[Items from a dataset]
╭──

-- ==== Sys2Proof/Machine/System.lean ====
section
/-!
DEFINITION. The system registers (14 R328, R329 and the register tables of every chapter), the segment stage (01 R22, R23),
the local-memory layout (03 R62), and SVC, ERET, WAKE and HALT (14 R330 to R332, 08 R198).
-/

namespace Sys2Proof.Machine

/-! ## Rows of cores (R472, R473) -/

/-- A row of the module. -/
def State.row (s : State) (n : Nat) : Row := spGet Row.init s.rows n

/-- Changes a row. -/
def State.modRow (s : State) (n : Nat) (f : Row → Row) : State := { s with rows := spPut s.rows n (f (s.row n)) }

/-- The thermal step of a row (R473). -/
def State.thermalStep (s : State) (n : Nat) : Nat :=
  let t := (s.row n).temp.toNat
  let warm := fld 11 0 s.regs.thermcfg
  if fld 35 24 s.regs.thermcfg ≤ t then 7 else if t < warm then 0 else min 7 ((t - warm) / 8 + 1)

/-- The effective step of a row (R471). -/
def State.rowStep (s : State) (n : Nat) : Nat := max (fld 10 8 (s.row n).ctl) (s.thermalStep n)

/-- HOT of a row (R472). -/
def State.rowHot (s : State) (n : Nat) : Bool := fld 23 12 s.regs.thermcfg ≤ (s.row n).temp.toNat

/-- Is a row withheld for every tenant (R473)? -/
def State.rowWithheld (s : State) (n : Nat) : Bool :=
  s.rowHot n || tb 11 (s.row n).ctl || fld 27 16 (s.row n).ctl < (s.row n).pwr.toNat

/-! ## The segment stage (R22, R23) -/

/-- SEG_STAGE_WRITE: the low half is staged, in place of any value staged before (R22); sg0 is read-only (R16). -/
def State.stageWrite (s : State) (n : BitVec 3) (v : W64) : State :=
  if n = 0 then s.illop else s.modMe fun t => { t with stage := some (n.toNat, v) }

/-- The value that a commit of the high half gives a segment register (R22). -/
def Slot.segNew (t : Slot) (n : Nat) (v : W64) : BitVec 128 :=
  let lo : W64 := match t.stage with
    | some (m, x) => if m = n then x else (t.sg.toList.getD n 0).setWidth 64
    | none => (t.sg.toList.getD n 0).setWidth 64
  v ++ lo

/-- May privilege U narrow a segment from `old` to `new` (R23)? -/
def segNarrows (old new : BitVec 128) : Bool :=
  segRights new == 0 ||
    (segRights new &&& segRights old == segRights new && segBase old ≤ segBase new &&
      segBase new + segLimit new ≤ segBase old + segLimit old)

/-- SEG_COMMIT: both halves are committed at once, or the commit is refused (R22, R23). -/
def State.segWrite (s : State) (n : BitVec 3) (v : W64) : State :=
  let t := s.me
  let new := t.segNew n.toNat v
  if n = 0 || fld 63 54 v != 0 then s.illop
  else if t.priv = 0 && !segNarrows (t.sg.toList.getD n.toNat 0) new then s.raisePriv
  else s.modMe fun t => { t with sg := t.sg.set n.toNat new (n.isLt), stage := none }

/-- SEG_STAGE_WRITE (R22). -/
def execSegStageWrite (n : BitVec 3) (v : W64) (s : State) : Out := .next (s.stageWrite n v)

/-- SEG_COMMIT (R23). -/
def execSegCommit (n : BitVec 3) (v : W64) (s : State) : Out := .next (s.segWrite n v)

/-! ## Per-process registers with a rule of their own -/

/-- The stash of the current thread's core is emptied (R77). -/
def State.emptyMine (s : State) : State := s.emptyStash (s.hostOf s.cur.lpn)

/-- CORETAG_WRITE: the stash is emptied first (R30, R77). -/
def execCoretagWrite (v : W64) (s : State) : Out :=
  .next (if fld 63 24 v != 0 then s.illop else s.emptyMine.modProc s.cur.lpn fun p => { p with coretag := v })

/-- XROOT_WRITE: the stash is emptied first (R34, R77). -/
def execXrootWrite (v : W64) (s : State) : Out :=
  .next (if fld 11 1 v != 0 || fld 63 48 v != 0 then s.illop
    else s.emptyMine.modProc s.cur.lpn fun p => { p with xroot := v })

/-- The area of local memory that an offset lies in: system block, image, queue area, field area, stash (R61). -/
def areaOf (lmmap : W64) (off : Nat) : Nat :=
  if off < 0x4000 then 0
  else if off < imageTop lmmap then 1
  else if off < imageTop lmmap + fld 15 8 lmmap * 4096 then 2
  else if off < stashBase lmmap then 3
  else 4

/-- Does a receive queue of the process hold a message, or is a reorder slot in use, or the process in a field (R62)? -/
def State.layoutBusy (s : State) (lpn : Nat) : Bool :=
  ((List.range 8).any fun k => chCOUNT (s.chB lpn k) != 0) || fld 11 0 (s.roB lpn) != 0 ||
    tb 0 (s.proc lpn).fieldcfg

/-- Squashes the readers of those blocks of a process's local memory that a test accepts (R142). -/
def State.squashBlocks (s : State) (lpn : Nat) (p : Nat → Bool) : State :=
  let hit := (s.threads.flatMap fun w => ((s.slot w).chunk.toList.flatMap fun c => c.reads) ++ (s.slot w).commitReads).filter fun l =>
    match l with
    | .loc q b => q == lpn && p b
    | .paged _ _ => false
  hit.foldl (fun s l => s.squashReaders l (some s.cur)) s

╰──

# WORK REQUIRED
Could you write out all the entries word for word?

# RESULT FOR THIS TASK
-- ==== Sys2Proof/Machine/System.lean ====
section
/-!
DEFINITION. The system registers (14 R328, R329 and the register tables of every chapter), the segment stage (01 R22, R23),
the local-memory layout (03 R62), and SVC, ERET, WAKE and HALT (14 R330 to R332, 08 R198).
-/

namespace Sys2Proof.Machine

/-! ## Rows of cores (R472, R473) -/

/-- A row of the module. -/
def State.row (s : State) (n : Nat) : Row := spGet Row.init s.rows n

/-- Changes a row. -/
def State.modRow (s : State) (n : Nat) (f : Row → Row) : State := { s with rows := spPut s.rows n (f (s.row n)) }

/-- The thermal step of a row (R473). -/
def State.thermalStep (s : State) (n : Nat) : Nat :=
  let t := (s.row n).temp.toNat
  let warm := fld 11 0 s.regs.thermcfg
  if fld 35 24 s.regs.thermcfg ≤ t then 7 else if t < warm then 0 else min 7 ((t - warm) / 8 + 1)

/-- The effective step of a row (R471). -/
def State.rowStep (s : State) (n : Nat) : Nat := max (fld 10 8 (s.row n).ctl) (s.thermalStep n)

/-- HOT of a row (R472). -/
def State.rowHot (s : State) (n : Nat) : Bool := fld 23 12 s.regs.thermcfg ≤ (s.row n).temp.toNat

/-- Is a row withheld for every tenant (R473)? -/
def State.rowWithheld (s : State) (n : Nat) : Bool :=
  s.rowHot n || tb 11 (s.row n).ctl || fld 27 16 (s.row n).ctl < (s.row n).pwr.toNat

/-! ## The segment stage (R22, R23) -/

/-- SEG_STAGE_WRITE: the low half is staged, in place of any value staged before (R22); sg0 is read-only (R16). -/
def State.stageWrite (s : State) (n : BitVec 3) (v : W64) : State :=
  if n = 0 then s.illop else s.modMe fun t => { t with stage := some (n.toNat, v) }

/-- The value that a commit of the high half gives a segment register (R22). -/
def Slot.segNew (t : Slot) (n : Nat) (v : W64) : BitVec 128 :=
  let lo : W64 := match t.stage with
    | some (m, x) => if m = n then x else (t.sg.toList.getD n 0).setWidth 64
    | none => (t.sg.toList.getD n 0).setWidth 64
  v ++ lo

/-- May privilege U narrow a segment from `old` to `new` (R23)? -/
def segNarrows (old new : BitVec 128) : Bool :=
  segRights new == 0 ||
    (segRights new &&& segRights old == segRights new && segBase old ≤ segBase new &&
      segBase new + segLimit new ≤ segBase old + segLimit old)

/-- SEG_COMMIT: both halves are committed at once, or the commit is refused (R22, R23). -/
def State.segWrite (s : State) (n : BitVec 3) (v : W64) : State :=
  let t := s.me
  let new := t.segNew n.toNat v
  if n = 0 || fld 63 54 v != 0 then s.illop
  else if t.priv = 0 && !segNarrows (t.sg.toList.getD n.toNat 0) new then s.raisePriv
  else s.modMe fun t => { t with sg := t.sg.set n.toNat new (n.isLt), stage := none }

/-- SEG_STAGE_WRITE (R22). -/
def execSegStageWrite (n : BitVec 3) (v : W64) (s : State) : Out := .next (s.stageWrite n v)

/-- SEG_COMMIT (R23). -/
def execSegCommit (n : BitVec 3) (v : W64) (s : State) : Out := .next (s.segWrite n v)

/-! ## Per-process registers with a rule of their own -/

/-- The stash of the current thread's core is emptied (R77). -/
def State.emptyMine (s : State) : State := s.emptyStash (s.hostOf s.cur.lpn)

/-- CORETAG_WRITE: the stash is emptied first (R30, R77). -/
def execCoretagWrite (v : W64) (s : State) : Out :=
  .next (if fld 63 24 v != 0 then s.illop else s.emptyMine.modProc s.cur.lpn fun p => { p with coretag := v })

/-- XROOT_WRITE: the stash is emptied first (R34, R77). -/
def execXrootWrite (v : W64) (s : State) : Out :=
  .next (if fld 11 1 v != 0 || fld 63 48 v != 0 then s.illop
    else s.emptyMine.modProc s.cur.lpn fun p => { p with xroot := v })

/-- The area of local memory that an offset lies in: system block, image, queue area, field area, stash (R61). -/
def areaOf (lmmap : W64) (off : Nat) : Nat :=
  if off < 0x4000 then 0
  else if off < imageTop lmmap then 1
  else if off < imageTop lmmap + fld 15 8 lmmap * 4096 then 2
  else if off < stashBase lmmap then 3
  else 4

/-- Does a receive queue of the process hold a message, or is a reorder slot in use, or the process in a field (R62)? -/
def State.layoutBusy (s : State) (lpn : Nat) : Bool :=
  ((List.range 8).any fun k => chCOUNT (s.chB lpn k) != 0) || fld 11 0 (s.roB lpn) != 0 ||
    tb 0 (s.proc lpn).fieldcfg

/-- Squashes the readers of those blocks of a process's local memory that a test accepts (R142). -/
def State.squashBlocks (s : State) (lpn : Nat) (p : Nat → Bool) : State :=
  let hit := (s.threads.flatMap fun w => ((s.slot w).chunk.toList.flatMap fun c => c.reads) ++ (s.slot w).commitReads).filter fun l =>
    match l with
    | .loc q b => q == lpn && p b
    | .paged _ _ => false
  hit.foldl (fun s l => s.squashReaders l (some s.cur)) s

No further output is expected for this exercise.